Prime Minister General Prayuth Chan-ocha yesterday claimed success in curbing a planned protest by rubber farmers in the South, after pledging to raise the minimum price of the commodity to Bt50 per kilogram, which is the current global rate.
Prayuth assigned the permanent secretary of the Agriculture and Cooperatives Ministry to meet with an international group from rubber-growing countries and said this was another of his efforts to raise the local rubber price.
Other measures Prayuth cited include research and development to increase the quality of Thai rubber, better management and ways to boost the value of Thai rubber products.
The PM was speaking after chairing a key meeting yesterday of the National Rubber Policy Board, which comprises representatives of rubber farmers.
He said the meeting was productive, and thanked the rubber growers for their cooperation and decision to call off the planned rally on October 8 by a large number of rubber growers from 16 provinces at Government House.

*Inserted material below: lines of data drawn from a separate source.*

-- ==== Sys2Proof/Decode.lean ====
section
/-! DEFINITION. The commands that words spell: none, since no row of the opcode table gives bits. -/

namespace Sys2Proof

/-- The command that a word spells by the table's bits. Every row of spec/opcode_table.json has an empty
list of fields and no fixed bits, so no word spells a command. -/
def decodeTableWord (_nbits _w : Nat) : Option Instr := none

end Sys2Proof
end

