-- ==== Sys2Proof/Machine/Report.lean ====
section
/-! DEFINITION. The report unit's commands: reads and writes of the report words, the status pass and the
attention pulse (chapter 9). A write row stands alone, or is the completion of that very write (log 10). -/

namespace Sys2Proof.Machine

/-! ### Reads (R168, R185) -/

/-- A read of report word i, when the decoder gives it to the report unit (R64). -/
def readReport (i : Fin 32) (cls : AccessClass) (lanes : Lanes) (s : State) : Host.Outcome State Fault Refusal :=
  match s.setup.active with
  | none => .next s
  | some u =>
    let t : Transfer := { addr := reportAddr u i.val, lanes := lanes, cls := cls, access := .read }
    event (s.inHand.isNone && decide (decideTransfer s t = .report i)) (takeIn t) s

/-- READ_STATE_WORD (R168). -/
def execReadStateWord (cls : AccessClass) (lanes : Lanes) (s : State) : Host.Outcome State Fault Refusal :=
  readReport 0 cls lanes s

/-- READ_CAUSE_WORD (R185). -/
def execReadCauseWord (cls : AccessClass) (lanes : Lanes) (s : State) : Host.Outcome State Fault Refusal :=
  readReport 16 cls lanes s

/-! ### Writes (R65, R170) -/

/-- The port carries this word write of the processor, to be handed to report word i or to none. -/
def carriesWrite (i : Option (Fin 32)) (a : WordAddr) (v : Word) (s : State) : Bool :=
  decide (s.port = some { owner := .processor i false true, addr := a, op := .write .word v, orphan := false }) ||
    decide (s.port = some { owner := .processor i false false, addr := a, op := .write .word v, orphan := false })

/-- The bus is idle and its grant goes to the processor: the write can be admitted, granted and completed. -/
def busOpen (s : State) : Bool := s.inHand.isNone && s.port.isNone && processorFirst s

/-- A word write from its arrival to its completion. -/
def writeThrough (t : Transfer) (s : State) : State := transferDone (portGrant (takeIn t s))

/-- A word write row (log 10): the completion of this write if the port carries it; else, on an idle bus, the
whole write, when the decoder passes it with that report word. -/
def wordWriteRow (i : Option (Fin 32)) (a : WordAddr) (cls : AccessClass) (v : Word) (s : State) :
    Host.Outcome State Fault Refusal :=
  let t : Transfer := { addr := a, lanes := .word, cls := cls, access := .write v }
  if carriesWrite i a v s then event true transferDone s
  else event (busOpen s && decide (decideTransfer s t = .route (.pass i))) (writeThrough t) s

/-- A word write to report word i. -/
def reportWriteRow (i : Fin 32) (cls : AccessClass) (v : Word) (s : State) : Host.Outcome State Fault Refusal :=
  match s.setup.active with
  | none => .next s
  | some u => wordWriteRow (some i) (reportAddr u i.val) cls v s

/-- DIRECTIVE_INTAKE (R173). -/
def execDirectiveIntake (cls : AccessClass) (value : Word) (s : State) : Host.Outcome State Fault Refusal :=
  reportWriteRow 5 cls value s

/-- UNKNOWN_DIRECTIVE (R173). -/
def execUnknownDirective (cls : AccessClass) (value : Word) (s : State) : Host.Outcome State Fault Refusal :=
  reportWriteRow 5 cls value s

/-- WRITE_OPERAND (R172). -/
def execWriteOperand (cls : AccessClass) (value : Word) (s : State) : Host.Outcome State Fault Refusal :=
  reportWriteRow 6 cls value s

/-- CLEAR_COUNTER (R171): a word write of 0000h to the counter's word. -/
def execClearCounter (cls : AccessClass) (counter : Counter) (s : State) : Host.Outcome State Fault Refusal :=
  reportWriteRow (counterWord counter) cls 0#16 s

/-- CLEAR_CAUSES (R186). -/
def execClearCauses (cls : AccessClass) (value : Word) (s : State) : Host.Outcome State Fault Refusal :=
  reportWriteRow 16 cls value s

/-- REPORT_WORD_WRITE (R170). -/
def execReportWordWrite (cls : AccessClass) (word : Fin 32) (value : Word) (s : State) :
    Host.Outcome State Fault Refusal :=
  reportWriteRow word cls value s

/-! ### The status pass and the attention pulse (R183, R188) -/

/-- The port carries a write of the status pass. -/
def carriesStatus (s : State) : Bool :=
  match s.port with
  | none => false
  | some t => t.owner == .status

/-- The write completes, and the report unit claims the next cell or ends its pass (R183). -/
def statusDone (s : State) : State :=
  match s.port with
  | none => s
  | some t =>
    let s1 := portDone t s
    if t.orphan then s1
    else
      match s1.setup.active with
      | none => s1
      | some u => claimStatus u { s1 with report.statusLeft := s1.report.statusLeft.tail }

/-- STATUS_WRITE_COMPLETION (R183). -/
def execStatusWriteCompletion (s : State) : Host.Outcome State Fault Refusal :=
  event (carriesStatus s) statusDone s

/-- The running pulse ends (R188). -/
def endPulse (s : State) : State := driveAttn { s with report.pulse := false }

/-- ATTN_PULSE_END (R188). -/
def execAttnPulseEnd (s : State) : Host.Outcome State Fault Refusal := event s.report.pulse endPulse s

end Sys2Proof.Machine
end

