-- ==== Sys2Proof/Safety.lean ====
section
/-! DEFINITION. The invariants of the part, and the conditions its statements rest on. -/

namespace Sys2Proof.Machine

/-! ### Conditions on a state -/

/-- Memory is in canonical form. -/
abbrev memoryCanonical (s : State) : Prop := Memory.wf s.mem

/-- A transfer of the processor, at any stage of it (R48, R61). -/
def processorOwner (o : Owner) : Prop :=
  (∃ i m r, o = .processor i m r) ∨ (∃ l d r, o = .mergeRead l d r) ∨ ∃ r, o = .mergeWrite r

/-- Nothing but the processor works while cold reset is asserted: no setup is active, no apply waits, no internal
claimant waits, and a transfer on the port is the processor's or was granted before (R71, R200). -/
def coldQuiet (s : State) : Prop :=
  s.coldAsserted = true →
    s.setup.active = none ∧ s.setup.applyWaits = false ∧ s.setupClaim = none ∧ s.reportClaim = none ∧
      s.composerClaim = none ∧ ∀ t, s.port = some t → t.orphan = true ∨ processorOwner t.owner

/-- The active setup, when there is one, has passed validation (R196, R198); none is active while cold reset is
asserted (R200); and the map is UNBUILT while none is active (R25). -/
def setupValid (s : State) : Prop :=
  (∀ u, s.setup.active = some u → validate s.setup.strap u = 0x0001#16) ∧ coldQuiet s ∧
  (s.setup.active = none → s.map.state = .unbuilt)

/-- Claims wait only while the queue is full (R109). -/
abbrev claimsJoined (s : State) : Prop := s.claimOrder = [] ∨ Config.queueSize ≤ s.queue.length

/-- The state but for the report unit's own status pass, which a change of lock, insert mode or cursor may begin
in any event (R183). -/
def besidesStatus (s : State) : State :=
  { s with report.statusLeft := [], report.updateRequested := false, reportClaim := none }

/-- The state but for the status pass and the pending causes, the seen set and ATTN, which an offered cause changes
(R184, R188). -/
def besidesCauses (s : State) : State :=
  { besidesStatus s with report.pending := 0#8, report.seen := 0#8, report.pulse := false, attn := false }

/-- No range is held or posted (R53). -/
abbrev rangeFree (s : State) : Prop := s.heldRange = .empty ∧ s.posting = none ∧ s.composer.posted = .empty

/-- A composer with the cursor and insert mode given and no work (R124): the rest as it was. -/
def idleWith (x : Nat) (ins : Bool) (c : Composer) : Composer :=
  { c with
    engine := .idle, cursor := x, insertMode := ins, work := .none, begun := false, workingTable := none,
    field := none, lastHandled := none, posted := .empty, todo := [], buffer := [] }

Prayuth said the rubber price was a national issue and announced “the national train on the rubber-price agenda”.
“This is a single train, which is an express service, because the problem will be sorted out rapidly, and it will never derail.”
There were three measures already in place to reduce price problems, Prayuth said. A huge sum had been quickly distributed to rubber farmers at a rate of Bt2,520 per rai (Bt15,750 per hectare), plus Bt5 billion was recently approved for members of rubber cooperatives, with such cooperatives expanded and granted the status of legal entities.

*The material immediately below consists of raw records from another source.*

/-- The holdoff compare's expiry marks the record invalid, the tone compare's drives TONE inactive, the gap compare's ends
a lost scan with nothing further (R90, R91, R98, R102). A tick with no compare due: the counter rises by one, from 65535
to 0, the waiting claims become those of an earlier tick, and nothing else changes (R89, R108). A compare still due at a
tick expires before it (log 8): with the tone compare alone due, TONE becomes inactive. -/
def Obligations.ComparesExpireAndTicksCount : Prop :=
  (∀ s : State, claimsJoined s →
    (s.timer.holdoff = some s.timer.counter →
      ∃ t, exec .holdoffCompareExpiry s = .next t ∧
        besidesStatus t = besidesStatus { s with timer.holdoff := none, record.valid := false }) ∧
    (s.timer.toneCompare = some s.timer.counter →
      ∃ t, exec .toneCompareExpiry s = .next t ∧
        besidesStatus t = besidesStatus { s with timer.toneCompare := none, tone := false }) ∧
    (s.timer.gap = some s.timer.counter → s.collecting = .losing →
      ∃ t, exec .gapCompareExpiry s = .next t ∧
        besidesStatus t = besidesStatus { s with timer.gap := none, collecting := .none })) ∧
  ∀ s : State, claimsJoined s → s.coldAsserted = false → s.timer.gap ≠ some s.timer.counter →
    s.timer.holdoff ≠ some s.timer.counter →
    (s.timer.toneCompare ≠ some s.timer.counter →
      ∃ t, exec .keyingTimerTick s = .next t ∧
        besidesStatus t =
          besidesStatus
            { s with
              timer.counter := s.timer.counter + 1#16
              claimOrder := s.claimOrder.map (fun c => { c with fresh := false }) }) ∧
    (s.timer.toneCompare = some s.timer.counter →
      ∃ t, exec .keyingTimerTick s = .next t ∧
        besidesStatus t =
          besidesStatus
            { s with
              tone := false
              timer.toneCompare := none
              timer.counter := s.timer.counter + 1#16
              claimOrder := s.claimOrder.map (fun c => { c with fresh := false }) })

/-- Samples of either line. In IDLE a mark is noted, and a space after one is a start edge; in RECOVER the sixteenth mark
in a row ends it. Inside a frame only samples 16b + 7 to 16b + 9 count, and two or three of the three give bit b: a start
bit judged mark is rejected, a data bit goes into the shift stage, the last leads to PARITY or STOP, the parity bit is
compared, and the stop bit completes the frame, into IDLE or RECOVER. An entry of the scanner receiver into IDLE takes a
pending format. What the completed frame then does is what KEYBOARD_FRAME and SCANNER_FRAME do with its result; and the
third stop sample of a good keyboard frame of an assigned code puts its token in a queue with room
(R73 to R78, R80, R83, R86). -/
def Obligations.LineSamplesMakeFrames : Prop :=
  (∀ (l : Line) (level : Level) (s : State), claimsJoined s → s.coldAsserted = false →
    let r := rxOf l s
    let fm := formatOf l s
    let last := if fm.eight then 8 else 7
    let mark := level = .mark
    let result : State → Prop := fun X => ∃ t, exec (.lineSample l level) s = .next t ∧ besidesStatus t = besidesStatus X
    let idle : Receiver := { r with state := .idle, seenIdle := true }
    let inFrame := r.state = .startCheck ∨ r.state = .data ∨ r.state = .parity ∨ r.state = .stop
    let m := r.sample + 1
    let votes := r.votes + if mark then 1 else 0
    (r.state = .idle →
      (mark → result (withRx l { r with seenIdle := true } s)) ∧
      (¬mark → r.seenIdle = false → result s) ∧
      (¬mark → r.seenIdle = true →
        result (withRx l { r with state := .startCheck, sample := 0, votes := 0, shift := 0#8, parityError := false } s))) ∧
    (r.state = .recover →
      (mark → r.run + 1 ≠ 16 → result (withRx l { r with run := r.run + 1 } s)) ∧
      (mark → r.run + 1 = 16 → result (formatTaken l (withRx l { idle with run := 16 } s))) ∧
      (¬mark → result (withRx l { r with run := 0 } s))) ∧
    (inFrame → m % 16 ≠ 7 → m % 16 ≠ 8 → m % 16 ≠ 9 → result (withRx l { r with sample := m } s)) ∧
    (inFrame → m % 16 = 7 → result (withRx l { r with sample := m, votes := if mark then 1 else 0 } s)) ∧
    (inFrame → m % 16 = 8 → result (withRx l { r with sample := m, votes := votes } s)) ∧
    (m % 16 = 9 →
      let r1 : Receiver := { r with sample := m, votes := votes }
      (r.state = .startCheck →
        (2 ≤ votes → result (formatTaken l (withRx l { r1 with state := .idle, seenIdle := true } s))) ∧
        (votes < 2 → result (withRx l { r1 with state := .data } s))) ∧
      (r.state = .data →
        let shift := if 2 ≤ votes then r.shift ||| (1#8 <<< (m / 16 - 1)) else r.shift
        (m / 16 < last → result (withRx l { r1 with shift := shift } s)) ∧
        (last ≤ m / 16 → fm.parity ≠ .none → result (withRx l { r1 with shift := shift, state := .parity } s)) ∧
        (last ≤ m / 16 → fm.parity = .none → result (withRx l { r1 with shift := shift, state := .stop } s))) ∧
      (r.state = .parity → fm.parity ≠ .none →
        let ones := ((List.range 8).filter (fun b => r.shift.getLsbD b)).length + if 2 ≤ votes then 1 else 0
        let wanted := if fm.parity = .odd then 1 else 0
        result (withRx l { r1 with state := .stop, parityError := decide (ones % 2 ≠ wanted) } s)) ∧
      (r.state = .stop →
        let fe := decide (votes < 2)
        let frame : Instr :=
          match l with
          | .kbd => .keyboardFrame r.shift r.parityError fe
          | .scn => .scannerFrame r.shift r.parityError fe
        (l = .scn → (fm.eight = true ∨ r.shift.toNat < 0x80) ∧ (r.parityError = true → fm.parity ≠ .none)) →
        ∃ t t', exec (.lineSample l level) s = .next t ∧ exec frame s = .next t' ∧
          rxOf l t =
            (if fe then { r1 with state := .recover, run := 0 } else { r1 with state := .idle, seenIdle := true }) ∧
          besidesStatus t = besidesStatus (withRx l (rxOf l t) t')))) ∧
  (∀ s : State, claimsJoined s → s.coldAsserted = false →
    s.keyboard.state = .stop → s.keyboard.sample % 16 = 8 → s.keyboard.votes = 2 → s.keyboard.parityError = false →
    isAssigned s.keyboard.shift = true → s.holding = none → s.queue.length < 32 →
    ∃ t, exec (.lineSample .kbd .mark) s = .next t ∧ t.keyboard.state = .idle ∧ t.keyboard.seenIdle = true ∧
      besidesStatus t =
        besidesStatus
          { s with keyboard := t.keyboard, queue := s.queue ++ [.key s.keyboard.shift], claimOrder := [] }) ∧
  ∀ (s : State) (b : Nat) (x y z : Level), claimsJoined s → s.coldAsserted = false → s.keyboard.state = .data →
    1 ≤ b → b < 8 → s.keyboard.sample = 16 * b + 6 →
    ∃ t1 t2 t3, exec (.lineSample .kbd x) s = .next t1 ∧ exec (.lineSample .kbd y) t1 = .next t2 ∧
      exec (.lineSample .kbd z) t2 = .next t3 ∧ besidesStatus t3 = besidesStatus { s with keyboard := t3.keyboard } ∧
      t3.keyboard.state = .data ∧ t3.keyboard.sample = 16 * b + 9 ∧
      t3.keyboard.shift =
        (if (x = .mark ∧ y = .mark) ∨ (x = .mark ∧ z = .mark) ∨ (y = .mark ∧ z = .mark) then
           s.keyboard.shift ||| (1#8 <<< (b - 1))
         else s.keyboard.shift)

/-! ### The verdict -/

/-- The verdict on the head: applied under OPEN (in LIMIT only an arrow key or RST, any other refused with ERROR 07);
kept under SYSTEM with typeahead on; discarded under SYSTEM with typeahead off and under ERROR, with a DISCARD count and a
tone, its slot FREE; RST in ERROR opens the lock. When the head leaves a full queue, the first waiting claim joins in the
same event: the held code's token from the holding stage, or a READY slot, then QUEUED (R108 to R112, R115, R117, R132,
R149). A token taken has the table at the verdict as its working table: R127 gives it so for work that writes no cell; for
the tokens that take hold, EIN, CLR and the send keys it is the model's reading until their working lookup (log 25). -/
def Obligations.HeadVerdictTable : Prop :=
  ∀ (s : State) (u : SetupBlock) (h : Token) (rest : List Token), verdictDue s → s.setup.active = some u →
    s.queue = h :: rest → claimsJoined s → s.queue.length ≤ 32 →
    (∀ c, s.claimOrder.head? = some c → c.who = .held → s.holding ≠ none) → rangeFree s →
    let arrowOrReset := ∃ code : Byte, h = .key code ∧ ((0x80 ≤ code.toNat ∧ code.toNat ≤ 0x83) ∨ code = 0x8F#8)
    let result : State → Prop := fun X =>
      ∃ t, exec .headVerdict s = .next t ∧ besidesStatus t = besidesStatus (firstJoined X)
    let freed : State → State := fun X => match h with | .key _ => X | .scan i => slotFreed i X
    let noted : Composer :=
      match h with
      | .key code =>
        if isSendCode code then
          { s.composer with keyCode := code, cursorAtSend := s.composer.cursor, abortMark := false }
        else s.composer
      | .scan _ => s.composer
    (s.lock = .opened → (s.map.state = .current ∨ arrowOrReset) →
      (∀ i, h = .scan i →
        result
          { s with
            queue := rest, slots := setSlot s.slots i { getSlot s.slots i with state := .taken },
            composer.engine := .token, composer.work := .token h, composer.begun := false,
            composer.workingTable := some s.map.table }) ∧
      (∀ code, h = .key code →
        result
          { s with
            queue := rest,
            composer :=
              { noted with
                engine := if isSendCode code then .send else .token, work := .token h, begun := false,
                workingTable := some s.map.table } })) ∧
    (s.lock = .opened → s.map.state = .limit → ¬arrowOrReset →
      result
        (freed
          { s with
            queue := rest, lock := .error .formatLimit, tone := true,
            timer.toneCompare := some (s.timer.counter + 1000#16),
            composer := idleWith s.composer.cursor s.composer.insertMode noted })) ∧
    (∀ why, s.lock = .system why → typeaheadOn u = true →
      ∃ t, exec .headVerdict s = .next t ∧ besidesStatus t = besidesStatus s) ∧
    (((∃ why, s.lock = .system why) ∧ typeaheadOn u = false) ∨ ((∃ code, s.lock = .error code) ∧ h ≠ .key 0x8F#8) →
      result
        (freed
          { s with
            queue := rest, tone := true, timer.toneCompare := some (s.timer.counter + 1000#16),
            report.counters.discard := countUp s.report.counters.discard })) ∧
    (∀ code, s.lock = .error code → h = .key 0x8F#8 → result { s with queue := rest, lock := .opened })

It is not easy to solve the price problem, he said, as rubber prices are dependent on global demand and supply. And he said the former would remain low for the next few years.

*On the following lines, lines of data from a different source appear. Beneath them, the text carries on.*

/-- The validation walk begins (R150, R151). -/
theorem carryOn_walkBegun (n : Nat) (code : Byte) {u : SetupBlock} {s : State} (hu : s.setup.active = some u)
    (h1 : s.inHand = none) (h2 : s.processorInFlight = false) (hw : s.composer.work = .token (.key code)) :
    carryOn (n + 1) (startWalk .validate (releaseRange s)) = walkBegun s := by
  rw [releaseRange_alone s h1 h2]
  unfold startWalk selectStep selectField walkBegun
  obtain ⟨g, gs, hg⟩ := walkFields_cons s.formN s.map.modified s.map.table
  have hl : s.liveFields = g :: gs := hg
  cases hm : s.map.state with
  | current =>
    simp only [if_true]
    have hl' : State.liveFields { s with
        heldRange := .empty, posting := none, composer.posted := .empty, composer.lastHandled := none } = g :: gs := hl
    simp only [hl', hl, List.head?_cons]
    exact carryOn_post n _ _ (by exact hu)
  | unbuilt =>
    simp only [reduceCtorEq, if_false]
    exact (carryOn_walkLimit_validate _ code (by exact h1) (by exact h2) (by exact hw)).trans (refusedAt_released _ _ s)
  | rebuilding =>
    simp only [reduceCtorEq, if_false]
    exact (carryOn_walkLimit_validate _ code (by exact h1) (by exact h2) (by exact hw)).trans (refusedAt_released _ _ s)
  | limit =>
    simp only [reduceCtorEq, if_false]
    exact (carryOn_walkLimit_validate _ code (by exact h1) (by exact h2) (by exact hw)).trans (refusedAt_released _ _ s)

/-- MODIFIED is set, and the rest of the work follows (R131). -/
theorem carryOn_markModified (n : Nat) (f : Field) (rest : List Op) (done : State → State) {u : SetupBlock} {s : State}
    (hu : s.setup.active = some u) (hf : s.composer.field = some f)
    (hd : ∀ m, carryOn (n + 1) (setTodo rest { s with map.modified := m }) = done { s with map.modified := m }) :
    carryOn (n + 1) (markModified (setTodo rest s)) = modifiedThen u f rest done s := by
  unfold markModified modifiedThen
  have hh : heldField (setTodo rest s) = f := by simp [heldField, setTodo, hf]
  rw [hh]
  cases f.mark with
  | none => exact hd true
  | some m =>
    simp only
    by_cases hm : isModified f.word = true
    · simp only [hm, if_true]; exact hd s.map.modified
    · simp only [hm]
      exact carryOn_write n m _ rest (s := s) hu

/-- A refusal depends on nothing that the end of the work sets. -/
theorem refusedAt_congr (x : Nat) (c : ErrorCode) (a b : State) (h : a.lock = b.lock)
    (hh : ({ a with heldRange := .empty, posting := none, composer := idleWith x a.composer.insertMode a.composer } : State) =
      { b with heldRange := .empty, posting := none, composer := idleWith x b.composer.insertMode b.composer }) :
    refusedAt x c a = refusedAt x c b := by
  unfold refusedAt
  by_cases hl : b.lock = .opened
  · rw [if_pos hl, if_pos (h.trans hl)]
    have e : ∀ y : State,
        workEnded x { y with
            lock := .error c, tone := true, timer.toneCompare := some (y.timer.counter + 1000#16) } =
          { ({ y with heldRange := .empty, posting := none,
                      composer := idleWith x y.composer.insertMode y.composer } : State) with
            lock := .error c, tone := true,
            timer.toneCompare :=
              some (({ y with heldRange := .empty, posting := none,
                              composer := idleWith x y.composer.insertMode y.composer } : State).timer.counter +
                1000#16) } := fun _ => rfl
    rw [e, e, hh]
  · rw [if_neg hl, if_neg (fun q => hl (h.symm.trans q))]
    exact hh

/-- The beginning of the validation walk takes the place of what was left to do. -/
theorem walkBegun_setTodo (s : State) : walkBegun (setTodo [] s) = walkBegun s := by
  unfold walkBegun
  obtain ⟨g, gs, hg⟩ := walkFields_cons s.formN s.map.modified s.map.table
  have hl : s.liveFields = g :: gs := hg
  have hl' : (setTodo [] s).liveFields = g :: gs := hg
  rw [hl, hl']
  by_cases hm : s.map.state = .current
  · rw [if_pos hm, if_pos (by exact hm)]; rfl
  · rw [if_neg hm, if_neg (by exact hm)]; exact refusedAt_congr _ _ _ _ rfl rfl

/-- When the hold is made the token's own work runs, the live table the working table (R127). -/
theorem holdMadeBy_runs {r : HeldRange} {k : Cont} {s : State} {f : Field} (hm : holdMadeBy k f s) :
    runCont k (setTodo [] (rangeTaken r s)) = heldWork (setTodo [] (holdOn f (rangeTaken r s))) := by
  obtain ⟨hl, hk⟩ := hm
  rcases hk with ⟨m, l, w, rfl, hh⟩ | ⟨rfl, hf, hw⟩
  · show holdTaken m l w (setTodo [] (rangeTaken r s)) = _
    have hl' : (setTodo [] (rangeTaken r s)).lookup (setTodo [] (rangeTaken r s)).composer.cursor = some f := hl
    unfold holdTaken
    rw [hl']
    dsimp only
    rw [if_pos]
    · rfl
    · rcases hh with rfl | ⟨rfl, rfl⟩ <;> simp
  · show heldWork (setTodo [] (rangeTaken r s)) = _
    congr 1
    cases s with | _ => simp_all [setTodo, rangeTaken, holdOn]

/-- What follows exit processing that succeeded (R134, R136, R142, R143, R150). -/
theorem carryOn_exitSucceeded (f : Field) (next : ExitNext) {u : SetupBlock} {s : State} (code : Byte)
    (hu : s.setup.active = some u) (h1 : s.inHand = none) (h2 : s.processorInFlight = false) (hf : s.composer.field = some f)
    (hw : s.composer.work = .token (.key code)) (n : Nat) :
    carryOn (n + 2) (exitSucceeded next (setTodo [] s)) = exitFollowed u f next s.workingFields s := by
  have hN : s.formN = formSize u := by simp [State.formN, hu]
  have hmv : ∀ m d (y : State), y.composer.work = s.composer.work → y.setup = s.setup → y.inHand = none →
      y.processorInFlight = false → carryOn m (endWork (setCursor d y)) = workEnded (d % formSize u) y := by
    intro m d y a b c e
    rw [endWork_key _ code (by exact c) (by exact e) (by exact a.trans hw)]
    rw [carryOn_nil _ (by rfl)]
    show workEnded (d % y.formN) _ = _
    have : y.formN = formSize u := by simp [State.formN, b, hu]
    rw [this]; rfl
  cases next with
  | advance x =>
    show carryOn _ (endWork (setCursor (tabDest s.formN s.workingFields x) (setTodo [] s))) = _
    refine (hmv _ _ _ (by rfl) (by rfl) (by exact h1) (by exact h2)).trans ?_
    rw [hN]; rfl
  | move d =>
    show carryOn _ (endWork (setCursor d (setTodo [] s))) = _
    refine (hmv _ _ _ (by rfl) (by rfl) (by exact h1) (by exact h2)).trans ?_; rfl
  | field x =>
    show carryOn _ (setTodo [.call .setModified, .call (.moveTo (tabDest s.formN s.workingFields x))] s) = _
    rw [carryOn_call (n + 1) (k := .setModified) (rest := [.call (.moveTo (tabDest s.formN s.workingFields x))]) rfl]
    rw [hN]
    exact carryOn_markModified n f _ _ (s := s) hu hf (fun m => by
        rw [carryOn_call n (k := .moveTo _) (rest := []) rfl]
        show carryOn n (endWork (setCursor _ _)) = _
        refine (hmv _ _ _ (by rfl) (by rfl) (by exact h1) (by exact h2)).trans ?_; rfl)
  | send =>
    show carryOn _ (startWalk .validate (releaseRange (setTodo [] s))) = _
    refine (carryOn_walkBegun (n + 1) code (u := u) (s := setTodo [] s) (by exact hu) (by exact h1) (by exact h2)
      hw).trans ?_
    rw [walkBegun_setTodo]
    rfl

end Sys2Proof.Machine
end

Yesterday’s meeting agreed to accept 12 measures proposed by the ministry. Prayuth said he agreed with a measure to ensure value-added options for buyers, promotion of manufacture and sale of rubber bed mattresses, plus greater use of rubber pellets in road construction.
He said a policy to halve the number of rubber plantations from 500,000 currently would be adopted later, after controls on production volume proved effective.
Anant Lila, head of the Office of Agricultural Economics, said the 12 measures included a tax exemption for eight years to entitled farmers under Board of Investment assistance, the setting up of an industrial development institute for research and development, a policy to limit production volume, a capacity-building programme on technology transfer, and the promotion of local investment.